This notebook must be able to be run attached to a Databricks Community cluster that has had the
Assignment Bootstrap Task 2 notebook run on it, with SparkMeasure installed, and no other
configurations made.

MARKING
The marking guide is broken up into rubric items, that follow the EMRN pattern described in the first lecture.
• SQL Q1+Q2 (2% + 2%)
o E: A valid alternative version has been written that has a different execution. The SQL
statements are clean, idiomatic, and elegant.
o M: A valid alternative version has been written with a different execution.
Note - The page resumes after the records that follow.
-- ==== Sys2Proof/Laws/KilnFrames.lean ====
section
/-! SUPPORT. The kiln mode follows the burners: the relation composes over the events of one command, and every operation that
changes the state of a burner gives it. -/

namespace Sys2Proof.Machine

/-- An operation that leaves the mode record and every burner's state. -/
theorem kilnFollows_of_eq {s t : State} (hk : t.kiln = s.kiln) (hb : ∀ n, burnerState t n = burnerState s n) :
    kilnFollows s t := by
  unfold kilnFollows cameToRest
  simp only [hk, hb]
  cases s.kiln.mode <;> simp

theorem kilnFollows_refl (s : State) : kilnFollows s s := kilnFollows_of_eq rfl fun _ => rfl

/-- Two operations in turn, where each burner changes its state in one of them alone, or in both without a rest between. -/
theorem kilnFollows_trans {s t u : State} (h : kilnFollows s t) (k : kilnFollows t u)
    (hb : ∀ n, burnerState t n = burnerState s n ∨ burnerState u n = burnerState t n ∨
      ((burnerState t n).atRest = false ∧ burnerState u n ≠ burnerState s n)) : kilnFollows s u := by
  have locked : BurnerState.atRest .lockedOut = true := rfl
  unfold kilnFollows cameToRest at *
  cases hs : s.kiln.mode <;> simp only [hs] at h ⊢
  · simp only [h, hs] at k
    exact k
  · simp only [h, hs] at k
    exact k
  · have h0 := hb 0
    by_cases c : burnerState s 0 ≠ .lockedOut ∧ burnerState t 0 = .lockedOut
    · have e := h.1 c
      simp only [e] at k
      grind
    · have e := h.2 c
      simp only [e, hs] at k
      grind
  · simp only [h, hs] at k
    exact k
  · by_cases c : (∃ n, s.kiln.pendingShutdown.nth n = true) ∧ ∀ n, s.kiln.pendingShutdown.nth n = true →
      burnerState t n ≠ burnerState s n ∧ (burnerState t n).atRest = true
    · have e := h.1 c
      simp only [e] at k
      refine ⟨fun _ => k, fun d => absurd ⟨c.1, fun n w => ?_⟩ d⟩
      have := hb n
      have := c.2 n w
      grind
    · obtain ⟨e, p⟩ := h.2 c
      simp only [e] at k
      have rest (n : Fin 3) (w : s.kiln.pendingShutdown.nth n = true) :
          (burnerState u n ≠ burnerState s n ∧ (burnerState u n).atRest = true) ↔
            (t.kiln.pendingShutdown.nth n = true →
              burnerState u n ≠ burnerState t n ∧ (burnerState u n).atRest = true) := by
        have := hb n
        have := p n
        grind
      have waits (n : Fin 3) := p n
      constructor
      · rintro ⟨⟨m, w⟩, all⟩
        refine k.1 ⟨?_, fun n w' => (rest n ((p n).1 w').1).1 (all n ((p n).1 w').1) w'⟩
        by_contra none
        exact c ⟨⟨m, w⟩, fun n w' => by
          by_contra q
          exact none ⟨n, (p n).2 ⟨w', q⟩⟩⟩
      · intro d
        obtain ⟨e', p'⟩ := k.2 fun ⟨⟨m, w⟩, all⟩ =>
          d ⟨⟨m, ((p m).1 w).1⟩, fun n w' => (rest n w').2 fun w'' => all n w''⟩
        refine ⟨e', fun n => ?_⟩
        rw [p' n, p n]
        have := rest n
        have := p n
        grind

/-- What `kilnAfter` gives the mode record after one change of burner `n`. -/
theorem kilnFollows_of_after {s t : State} (n : Fin 3) (st : BurnerState) (hk : t.kiln = kilnAfter n st s.kiln)
    (hn : burnerState t n = st) (hne : st ≠ burnerState s n) (ho : ∀ k, k ≠ n → burnerState t k = burnerState s k) :
    kilnFollows s t := by
  have ho' (k : Fin 3) (h : burnerState t k ≠ burnerState s k) : k = n := by
    by_contra c
    exact h (ho k c)
  unfold kilnAfter at hk
  unfold kilnFollows cameToRest
  cases hs : s.kiln.mode <;> simp only [hs] at hk ⊢
  · simpa using hk
  · simpa using hk
  · have := ho' 0
    grind
  · simpa using hk
  · simp only [reduceCtorEq, and_false, if_false, true_and, beq_iff_eq, Tab.count_eq_zero, Tab.nth_put] at hk
    by_cases r : st.atRest = true ∧ s.kiln.pendingShutdown.nth n = true
    · rw [if_pos r] at hk
      by_cases e : ∀ i, (if i = n then false else s.kiln.pendingShutdown.nth i) = false
      · rw [if_pos e] at hk
        refine ⟨fun _ => hk, fun c => absurd ⟨⟨n, r.2⟩, fun k w => ?_⟩ c⟩
        have := e k
        grind
      · rw [if_neg e] at hk
        simp only [not_forall] at e
        obtain ⟨m, e⟩ := e
        refine ⟨fun c => ?_, fun _ => ⟨by rw [hk], fun k => ?_⟩⟩
        · have := ho' m
          have := c.2 m
          grind
        · have := ho' k
          rw [hk]
          simp only [Tab.nth_put]
          grind
    · rw [if_neg r] at hk
      refine ⟨fun c => ?_, fun _ => ⟨by rw [hk, hs], fun k => ?_⟩⟩
      · obtain ⟨⟨m, w⟩, all⟩ := c
        have := ho' m
        have := all m w
        grind
      · have := ho' k
        rw [hk]
        grind

/-! Entries -/

/-- The burner states after a change of burner `n`'s record. -/
theorem burnerState_upd (n k : Fin 3) (f : BurnerRec → BurnerRec) {s t : State} (h : t.burners = s.burners.upd n f) :
    burnerState t k = if k = n then (f (s.burners.nth n)).state else burnerState s k := by
  unfold burnerState
  rw [h, Tab.nth_upd]
  split <;> simp_all

theorem kiln_enterBurner (n : Fin 3) (st : BurnerState) (s : State) (h : st ≠ burnerState s n) :
    kilnFollows s (enterBurner n st s) := by
  have hb (k : Fin 3) := burnerState_upd n k _ (enterBurner_burners n st s)
  refine kilnFollows_of_after n st (enterBurner_kiln n st s) ?_ h fun k hk => ?_
  · rw [hb n, if_pos rfl]
    rfl
  · rw [hb k, if_neg hk]

theorem kiln_lockOut (n : Fin 3) (cause : LockoutCause) (s : State) : kilnFollows s (lockOut n cause s) := by
  by_cases h : burnerState s n = .lockedOut
  · rw [lockOut_of_lockedOut n cause s h]
    exact kilnFollows_refl s
  · have hb (k : Fin 3) := burnerState_upd n k _ (lockOut_burners n cause s h)
    refine kilnFollows_of_after n .lockedOut (lockOut_kiln n cause s h) ?_ (Ne.symm h) fun k hk => ?_
    · rw [hb n, if_pos rfl]
      rfl
    · rw [hb k, if_neg hk]

theorem kiln_endPostPurge (n : Fin 3) (s : State) (h : burnerState s n ≠ .idle) : kilnFollows s (endPostPurge n s) := by
  unfold endPostPurge
  split
  · exact kiln_lockOut n _ s
  · exact kiln_enterBurner n _ s (Ne.symm h)

/-- A step that leaves the mode record and the burner states, before one that the kiln mode follows. -/
theorem kilnFollows_after {s t u : State} (hk : t.kiln = s.kiln) (hb : ∀ n, burnerState t n = burnerState s n)
    (h : kilnFollows t u) : kilnFollows s u :=
  kilnFollows_trans (kilnFollows_of_eq hk hb) h fun n => Or.inl (hb n)

/-- A step that leaves the mode record and the burner states, after one that the kiln mode follows. -/
theorem kilnFollows_before {s t u : State} (h : kilnFollows s t) (hk : u.kiln = t.kiln)
    (hb : ∀ n, burnerState u n = burnerState t n) : kilnFollows s u :=
  kilnFollows_trans h (kilnFollows_of_eq hk hb) fun n => Or.inr (Or.inl (hb n))

/-- A change of a burner's record that leaves its state. -/
theorem kiln_onBurner (n : Fin 3) (f : BurnerRec → BurnerRec) (s : State)
    (h : (f (s.burners.nth n)).state = burnerState s n) :
    (onBurner n f s).kiln = s.kiln ∧ ∀ k, burnerState (onBurner n f s) k = burnerState s k := by
  refine ⟨rfl, fun k => ?_⟩
  rw [burnerState_upd n k f rfl]
  split
  · subst k
    exact h
  · rfl

/-- A line operation leaves the mode record and the burner states. -/
theorem LineReach.quiet {p : Fin 512 → Prop} {s t : State} (h : LineReach p s t) :
    t.kiln = s.kiln ∧ ∀ n, burnerState t n = burnerState s n :=
  ⟨h.kiln, fun n => by unfold burnerState; rw [h.burners]⟩

theorem kiln_ofLines {p : Fin 512 → Prop} {s t : State} (h : LineReach p s t) : kilnFollows s t :=
  kilnFollows_of_eq h.quiet.1 h.quiet.2

theorem atRest_endPostPurge (n : Fin 3) (s : State) : (burnerState (endPostPurge n s) n).atRest = true := by
  unfold endPostPurge
  split
  · by_cases h : burnerState s n = .lockedOut
    · rw [lockOut_of_lockedOut n _ s h, h]
      rfl
    · rw [burnerState_upd n n _ (lockOut_burners n _ s h), if_pos rfl]
      rfl
  · rw [burnerState_upd n n _ (enterBurner_burners n _ s), if_pos rfl]
    rfl

theorem kiln_enterStopping (n : Fin 3) (s : State) (h : (burnerState s n).atRest = false)
    (hs : burnerState s n ≠ .stopping) : kilnFollows s (enterStopping n s) := by
  have e (k : Fin 3) := burnerState_upd n k _ (enterBurner_burners n .stopping s)
  have en : burnerState (enterBurner n .stopping s) n = .stopping := by
    rw [e n, if_pos rfl]
    rfl
  unfold enterStopping
  simp only
  split
  · refine kilnFollows_trans (kiln_enterBurner n _ s (Ne.symm hs)) (kiln_endPostPurge n _ (by rw [en]; decide)) fun k => ?_
    by_cases hk : k = n
    · subst k
      refine Or.inr (Or.inr ⟨by rw [en]; rfl, fun c => ?_⟩)
      rw [← c, atRest_endPostPurge] at h
      cases h
    · exact Or.inl (by rw [e k, if_neg hk])
  · exact kiln_enterBurner n _ s (Ne.symm hs)

/-- A stop of burner `n` (R36). -/
theorem kiln_stopBurner (n : Fin 3) (s : State) : kilnFollows s (stopBurner n s) := by
  unfold stopBurner
  split <;> rename_i h
  · exact kiln_enterBurner n _ s (by rw [h]; decide)
  · exact kiln_enterBurner n _ s (by rw [h]; decide)
  · exact kiln_enterStopping n s (by rw [h]; rfl) (by rw [h]; decide)
  · exact kiln_enterStopping n s (by rw [h]; rfl) (by rw [h]; decide)
  all_goals exact kilnFollows_refl s

/-! Air permissive and flame windows -/

theorem kiln_startGrace (n : Fin 3) (s : State) : kilnFollows s (startGrace n s) := by
  have h := kiln_onBurner n (fun b => { b with grace := some (Config.sec b.latched.staleGrace) }) s rfl
  unfold startGrace
  generalize onBurner n (fun b => { b with grace := some (Config.sec b.latched.staleGrace) }) s = u at *
  have q := (lines_raise (burnerAlarm n 5) u (burnerSet_alarm n 5)).quiet
  simp only
  split
  · exact kilnFollows_after h.1 h.2 (kilnFollows_after q.1 q.2 (kiln_lockOut n _ _))
  · exact kilnFollows_after h.1 h.2 (kilnFollows_of_eq q.1 q.2)

theorem kiln_purgeAir (n : Fin 3) (permitted : Bool) (s : State) : kilnFollows s (purgeAir n permitted s) := by
  have h := kiln_onBurner n (fun b =>
    { b with stepRunning := permitted, stepLeft := Config.sec b.latched.purgeTime }) s rfl
  exact kilnFollows_after h.1 h.2 (kiln_ofLines (lines_follow _ _ _ (burnerSet_alarm n 12)))

theorem kiln_airChanged (n : Fin 3) (old new : AirState) (s : State) : kilnFollows s (airChanged n old new s) := by
  unfold airChanged
  split
  · split
    · exact kiln_purgeAir n _ s
    · split
      · exact kiln_purgeAir n _ s
      · exact kilnFollows_refl s
  · split
    · exact kilnFollows_refl s
    · exact kiln_lockOut n _ s
  · split
    · exact kilnFollows_refl s
    · exact kiln_lockOut n _ s
  · split
    · have h := kiln_onBurner n (fun b => { b with grace := none }) s rfl
      exact kilnFollows_after h.1 h.2 (kiln_ofLines (lines_clear _ _ (burnerSet_alarm n 5)))
    · exact kiln_startGrace n s
    · exact kiln_lockOut n _ s
  all_goals exact kilnFollows_refl s
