-- ==== Sys2Proof/Tests/Slice0.lean ====
section
/-! SUPPORT. Tests: the shape checks refuse ill-formed commands; for every statement with hypotheses, a state and operands
that meet them, clause by clause at the ends of their ranges; and the manual's worked figures. -/

namespace Sys2Proof.Tests
open Sys2Proof Sys2Proof.Machine

-- One theorem after another: each kernel evaluation beside the others would take a thread with a stack of its own.
set_option Elab.async false

/-! States for the tests -/

/-- The part right after reset. -/
abbrev base : State := State.reset

/-- Settings with burner 0 and line 0 equipped, their channels and those of grate 0 assigned, and the cooler's points
named. -/
def plantCfg : Settings :=
  let f := Settings.factory
  { f with
    burners := f.burners.upd 0 fun c => { c with airPoint := some 0, fanInput := some 0, ignitionLine := some 0 }
    lines := f.lines.upd 0 fun c => { c with configured := true }
    cooler := { f.cooler with pressurePoint := some 1, outletPoint := some 2 }
    channels := (((f.channels.upd 0 fun c => { c with mode := .freq, owner := some (.lineDrive 0) }).upd 1
      fun c => { c with mode := .count, owner := some (.lineFeedback 0) }).upd 2
      fun c => { c with mode := .freq, owner := some (.grateDrive 0) }).upd 3
      fun c => { c with mode := .count, owner := some (.grateFeedback 0) } }

/-- A fresh point of value 0. -/
def goodPoint (x : PointRec) : PointRec := { x with quality := .good, age := 10 }

/-- A part in HEAT-UP with `plantCfg`: burner 0 IDLE with its air permissive TRUE, E-STOP HEALTHY, KEY ON, lock level 0, no
alarm active, no notice queued. -/
def plant : State :=
  let s := onPoint 0 goodPoint (onPoint 1 goodPoint (onPoint 2 goodPoint { base with settings := plantCfg, lock := 0 }))
  let s := onInput 0 (fun x => { x with level := true })
    (onEstop (fun x => { x with healthy := true }) (onKey (fun x => { x with on := true }) s))
  onBurner 0 (fun b => { b with state := .idle, air := .permitted })
    (giveMode { s with kiln := { s.kiln with mode := .heatUp }, rep := .begin (Tab.fill .empty) (Tab.fill none) 0 false })

/-- `plant` with burner 0 changed. -/
def lit (f : BurnerRec → BurnerRec) : State := onBurner 0 f plant

/-- `plant` with line 0 changed. -/
def fed (f : LineRec → LineRec) : State := onLine 0 f plant

/-- `plant` with other settings. -/
def tuned (f : Settings → Settings) : State := { plant with settings := f plant.settings }

/-- `plant` with the Link Port changed. -/
def linked (f : LinkPort → LinkPort) : State := onLink f plant

/-- `plant` with an alarm in a state. -/
def alarmed (a : Fin 512) (st : AlarmState) : State :=
  { plant with rep := { plant.rep with alarms := { plant.rep.alarms with
    recs := plant.rep.alarms.recs.upd a fun x => { x with state := st } } } }

/-- `plant` with the shift part changed. -/
def shifted (f : ShiftAcc → ShiftAcc) : State := { plant with rep := { plant.rep with shift := f plant.rep.shift } }

/-- `plant` with a FULL ring of reports 1 to 8, each held `h` times. -/
def ringFull (h : Nat) : State :=
  shifted fun x => { x with ring := Tab.make fun i => { report := some (ShiftRecord.fresh (i.val + 1) 0), hold := h } }

/-- `plant` with the cooler changed. -/
def cooled (f : CoolerCtl → CoolerCtl) : State := onCooler f plant

/-- `plant` in PRODUCTION with burner 0 FIRING, line 3 its support line in state `st`, ALT-SOLID line 1 changed, channel 6 in
COUNT and channel 7 in DUTY without a role. -/
def supporting (st : LineState) (f : LineRec → LineRec) : State :=
  let drive := fun (m : Fin 6) (c : ChannelCfg) => { c with mode := .freq, owner := some (.lineDrive m) }
  let lines := (plantCfg.lines.upd 1 fun c => { c with configured := true, kind := .altSolid }).upd 3
    fun c => { c with configured := true }
  let free := fun (md : ChannelMode) (c : ChannelCfg) => { c with mode := md }
  let channels := (((plantCfg.channels.upd 4 (drive 1)).upd 5 (drive 3)).upd 6 (free .count)).upd 7 (free .duty)
  let cfg := { plantCfg with lines := lines, channels := channels }
  let s := onBurner 0 (fun b => { b with state := .firing }) { plant with settings := cfg }
  let s := { s with kiln := { s.kiln with mode := .production } }
  onLine 1 f (onLine 3 (fun x => { x with requested := .auto, actual := st, rate := 100 }) s)

/-- `plant` in SHUTDOWN with burner 0 in its post-purge, the one burner pending. -/
def stopping : State :=
  let s := lit fun b => { b with state := .stopping, stepRunning := true }
  giveMode { s with kiln := { mode := .shutdown, pendingShutdown := (Tab.fill false).put 0 true } }

/-- The next state of a command that answers one. -/
def after (c : Instr) (s : State) : State :=
  match exec c s with
  | .next t => t
  | .fault _ | .refused _ => s
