-- ==== Sys2Proof/Word.lean ====
section
/-! DEFINITION. The plain types of the model: bytes, words, keyed tables. -/

namespace Sys2Proof

/-- A byte of memory. -/
abbrev Byte := BitVec 8

/-- A run of bytes, lowest address first. -/
abbrev Bytes := List Byte

abbrev Word16 := BitVec 16
abbrev Word32 := BitVec 32
abbrev Word64 := BitVec 64

/-- A table keyed by number. A key that is not listed holds its unit's reset value. -/
abbrev Tbl (α : Type) := List (Nat × α)

end Sys2Proof
end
o R: The alternative version gives invalid output or does not have a different execution plan,
but the statement is close enough that some direct feedback can be given for a corrected
revision to be made
o N: The alternative version is incorrect or has the same execution, and the statement is not
sufficiently close to correct for more directed feedback than ‘see the course material’, or is
missing.
• SQL Q1+Q2 Improvement (0.5% + 0.5%)
o This is a simple yes or no tied to a result of E or M for SQL Q1 and Q2. If the valid alternative
version represents a tangible improvement in efficiency, this mark is awarded.
• Spark Q1+Q2 (2% + 2%)
o E: A valid alternative version has been written that has a different execution. The Spark code
is clean, idiomatic, and elegant.
o M: A valid alternative version has been written with a different execution.
o R: The alternative version gives invalid output or does not have a different execution plan,
but the code is close enough that some direct feedback can be given for a corrected revision
to be made
o N: The alternative version is incorrect or has the same execution, and the code is not
sufficiently close to correct for more directed feedback than ‘see the course material’, or is
missing.
• Spark Q1+Q2 Improvement (0.5% + 0.5%)
o This is a simple yes or no tied to a result of E or M for Spark Q1 and Q2. If the valid
alternative version represents a tangible improvement in efficiency, this mark is awarded.
• Report SQL (2% + 2%) – Q1 and Q2
o E: All required analysis is present and valid. Analysis shows clear insight into the underlying
SQL execution engine, and the way declarative SQL statements are interpreted and
optimised into an execution plan.
o M: All required analysis is present and valid. Analysis shows a basic understanding of the SQL
execution engine, and the way declarative SQL statements are interpreted and optimised
into an execution plan.
o R: All required analysis is present. Analysis is understandable, but has errors that need to be
corrected based on specific feedback.
o N: Any required analysis is missing, or analysis shows clear lack of understanding of the way
SQL statements are executed.
• Report Spark (2% + 2%) – Q1 and Q2
o E: All required analysis is present and valid. Analysis shows clear insight into the underlying
Spark dataframe execution engine, and the way Spark code is interpreted and optimised into
an execution plan.
o M: All required analysis is present and valid. Analysis shows a basic understanding of the
Spark dataframe execution engine, and the way Spark code is interpreted and optimised into
an execution plan.
o R: All required analysis is present. Analysis is understandable, but has errors that need to be
corrected based on specific feedback.
o N: Any required analysis is missing, or analysis shows clear lack of understanding of the way
Spark code is executed.
• Report Parallelism Discussion (2%)
o E: Discussion identifies valid differences between the alternative versions when executing in
parallel, or identifies that there are no differences. Discussion shows clear insight into
parallelism concerns, particularly shuffles and distributed joins.
o M: Discussion identifies valid differences between the alternative versions when executing in
parallel, or identifies that there are no differences. Discussion does not include incorrect
information about parallelism concerns.
o R: Discussion is present and shows some insight, but has invalid observations or information
that must be corrected based on specific feedback.
o Discussion is missing, unclear, or does not show any understanding of parallelism concerns.
A result of (E)xemplary for a line item yields 100% of the available marks. (M)eets Expectations yields 75%.
(R)evision Required yields 0%, but with the chance to resubmit that aspect (and that aspect only) for re-
grading by the resubmission due date, to then receive the full 75% if successful. (N)ot Sufficient For Feedback
yields 0% with no chance to resubmit.
GROUP MANAGEMENT
The same group management recommendations and outcomes apply for Task 2.
If a group member is not contributing correctly the following outcomes will occur:
• Didn’t contribute to any rewritten query: excluded from group marks, 0 for the assessment
• Contributed to a rewritten query but did not otherwise participate: 50% of the earned marks. i.e. a
mark of 7/10 will become 3.5